- **SUPPLIED DATA**
──────────
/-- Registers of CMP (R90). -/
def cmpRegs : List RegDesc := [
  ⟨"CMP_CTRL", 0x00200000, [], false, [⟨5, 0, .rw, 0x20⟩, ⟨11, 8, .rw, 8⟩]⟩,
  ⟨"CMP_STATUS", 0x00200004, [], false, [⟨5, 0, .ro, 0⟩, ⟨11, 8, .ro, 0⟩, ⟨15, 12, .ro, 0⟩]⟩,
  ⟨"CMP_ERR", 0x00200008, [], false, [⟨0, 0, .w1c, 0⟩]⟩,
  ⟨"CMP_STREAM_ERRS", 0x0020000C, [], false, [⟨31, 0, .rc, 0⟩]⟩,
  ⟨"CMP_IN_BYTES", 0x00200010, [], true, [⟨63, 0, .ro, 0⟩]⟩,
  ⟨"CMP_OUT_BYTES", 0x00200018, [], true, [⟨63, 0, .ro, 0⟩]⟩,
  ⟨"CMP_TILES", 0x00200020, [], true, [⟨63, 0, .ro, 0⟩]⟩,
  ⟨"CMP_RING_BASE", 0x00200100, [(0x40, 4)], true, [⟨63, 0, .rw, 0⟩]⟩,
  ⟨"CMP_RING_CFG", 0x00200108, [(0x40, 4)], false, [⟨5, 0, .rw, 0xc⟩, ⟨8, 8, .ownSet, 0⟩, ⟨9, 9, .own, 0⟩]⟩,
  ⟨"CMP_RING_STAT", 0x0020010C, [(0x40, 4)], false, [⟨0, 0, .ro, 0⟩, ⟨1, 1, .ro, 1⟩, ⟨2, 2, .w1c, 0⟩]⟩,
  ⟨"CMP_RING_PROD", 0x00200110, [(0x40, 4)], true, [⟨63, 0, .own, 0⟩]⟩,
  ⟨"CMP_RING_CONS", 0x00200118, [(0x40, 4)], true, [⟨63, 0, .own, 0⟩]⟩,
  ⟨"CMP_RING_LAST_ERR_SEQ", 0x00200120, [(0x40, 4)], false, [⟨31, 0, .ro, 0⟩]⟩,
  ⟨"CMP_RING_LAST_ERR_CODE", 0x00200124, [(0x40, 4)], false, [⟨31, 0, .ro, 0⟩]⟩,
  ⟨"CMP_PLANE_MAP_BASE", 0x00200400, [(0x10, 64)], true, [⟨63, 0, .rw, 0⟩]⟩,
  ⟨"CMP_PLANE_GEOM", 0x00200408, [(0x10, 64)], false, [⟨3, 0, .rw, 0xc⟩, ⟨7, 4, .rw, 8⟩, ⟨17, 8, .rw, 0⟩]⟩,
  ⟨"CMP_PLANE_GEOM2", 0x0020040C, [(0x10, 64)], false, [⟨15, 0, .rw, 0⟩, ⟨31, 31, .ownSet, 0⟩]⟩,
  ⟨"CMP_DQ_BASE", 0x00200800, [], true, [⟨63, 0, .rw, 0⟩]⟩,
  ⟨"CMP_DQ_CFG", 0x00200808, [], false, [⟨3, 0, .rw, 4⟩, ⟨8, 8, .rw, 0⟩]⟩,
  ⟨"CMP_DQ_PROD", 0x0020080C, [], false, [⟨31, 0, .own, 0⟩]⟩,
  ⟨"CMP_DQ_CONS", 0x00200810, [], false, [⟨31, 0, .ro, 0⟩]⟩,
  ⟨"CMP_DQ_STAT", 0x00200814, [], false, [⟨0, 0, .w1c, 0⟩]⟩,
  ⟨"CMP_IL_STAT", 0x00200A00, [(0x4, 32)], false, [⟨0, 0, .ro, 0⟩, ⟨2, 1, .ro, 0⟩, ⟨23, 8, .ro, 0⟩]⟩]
──────────
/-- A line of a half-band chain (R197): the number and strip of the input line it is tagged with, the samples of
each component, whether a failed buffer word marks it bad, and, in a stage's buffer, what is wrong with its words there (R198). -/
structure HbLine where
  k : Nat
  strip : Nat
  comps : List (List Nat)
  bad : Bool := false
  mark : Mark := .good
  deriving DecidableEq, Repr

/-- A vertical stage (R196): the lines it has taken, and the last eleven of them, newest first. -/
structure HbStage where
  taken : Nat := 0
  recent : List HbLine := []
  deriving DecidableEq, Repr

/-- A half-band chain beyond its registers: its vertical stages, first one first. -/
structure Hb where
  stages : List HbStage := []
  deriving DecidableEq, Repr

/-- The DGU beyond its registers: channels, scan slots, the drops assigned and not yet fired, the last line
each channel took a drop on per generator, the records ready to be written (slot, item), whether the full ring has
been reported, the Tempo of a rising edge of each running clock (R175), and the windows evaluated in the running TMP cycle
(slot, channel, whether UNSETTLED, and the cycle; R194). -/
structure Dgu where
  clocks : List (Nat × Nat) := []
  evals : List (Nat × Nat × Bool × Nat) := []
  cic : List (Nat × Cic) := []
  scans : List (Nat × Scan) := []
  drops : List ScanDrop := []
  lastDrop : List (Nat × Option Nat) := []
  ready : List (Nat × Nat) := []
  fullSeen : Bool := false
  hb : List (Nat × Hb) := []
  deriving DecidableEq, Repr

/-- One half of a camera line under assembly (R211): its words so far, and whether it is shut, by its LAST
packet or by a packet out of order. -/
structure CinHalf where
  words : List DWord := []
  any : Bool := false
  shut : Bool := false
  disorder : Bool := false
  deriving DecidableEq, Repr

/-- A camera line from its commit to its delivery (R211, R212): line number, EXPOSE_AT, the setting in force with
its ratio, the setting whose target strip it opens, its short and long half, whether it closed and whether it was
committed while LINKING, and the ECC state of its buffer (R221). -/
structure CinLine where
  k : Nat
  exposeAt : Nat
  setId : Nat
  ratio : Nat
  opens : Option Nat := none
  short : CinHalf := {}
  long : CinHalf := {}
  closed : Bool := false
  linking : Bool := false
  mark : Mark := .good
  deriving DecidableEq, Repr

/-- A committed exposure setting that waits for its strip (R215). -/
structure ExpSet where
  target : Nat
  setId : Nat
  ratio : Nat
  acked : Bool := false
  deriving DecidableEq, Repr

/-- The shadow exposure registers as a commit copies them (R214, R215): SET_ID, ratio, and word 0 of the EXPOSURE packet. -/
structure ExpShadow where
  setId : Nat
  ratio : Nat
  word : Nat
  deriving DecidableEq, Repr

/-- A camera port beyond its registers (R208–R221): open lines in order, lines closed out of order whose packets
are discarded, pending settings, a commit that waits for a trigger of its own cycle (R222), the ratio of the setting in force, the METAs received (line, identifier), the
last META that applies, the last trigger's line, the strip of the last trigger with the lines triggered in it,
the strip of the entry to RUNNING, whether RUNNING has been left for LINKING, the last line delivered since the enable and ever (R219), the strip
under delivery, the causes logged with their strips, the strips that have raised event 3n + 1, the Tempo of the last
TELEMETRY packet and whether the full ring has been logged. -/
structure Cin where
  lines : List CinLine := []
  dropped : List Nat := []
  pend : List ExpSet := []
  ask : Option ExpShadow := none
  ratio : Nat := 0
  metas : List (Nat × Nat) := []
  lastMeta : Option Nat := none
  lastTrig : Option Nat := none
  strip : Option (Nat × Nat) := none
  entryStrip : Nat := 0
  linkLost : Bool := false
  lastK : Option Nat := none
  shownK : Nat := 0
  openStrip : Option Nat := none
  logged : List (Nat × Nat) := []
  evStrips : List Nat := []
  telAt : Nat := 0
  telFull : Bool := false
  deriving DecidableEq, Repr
──────────
- **WHAT IS BEING ASKED**
Lines with the word "trigger" in them should be copied from the preceding records.

- **EXERCISE ANSWER**
are discarded, pending settings, a commit that waits for a trigger of its own cycle (R222), the ratio of the setting in force, the METAs received (line, identifier), the
last META that applies, the last trigger's line, the strip of the last trigger with the lines triggered in it,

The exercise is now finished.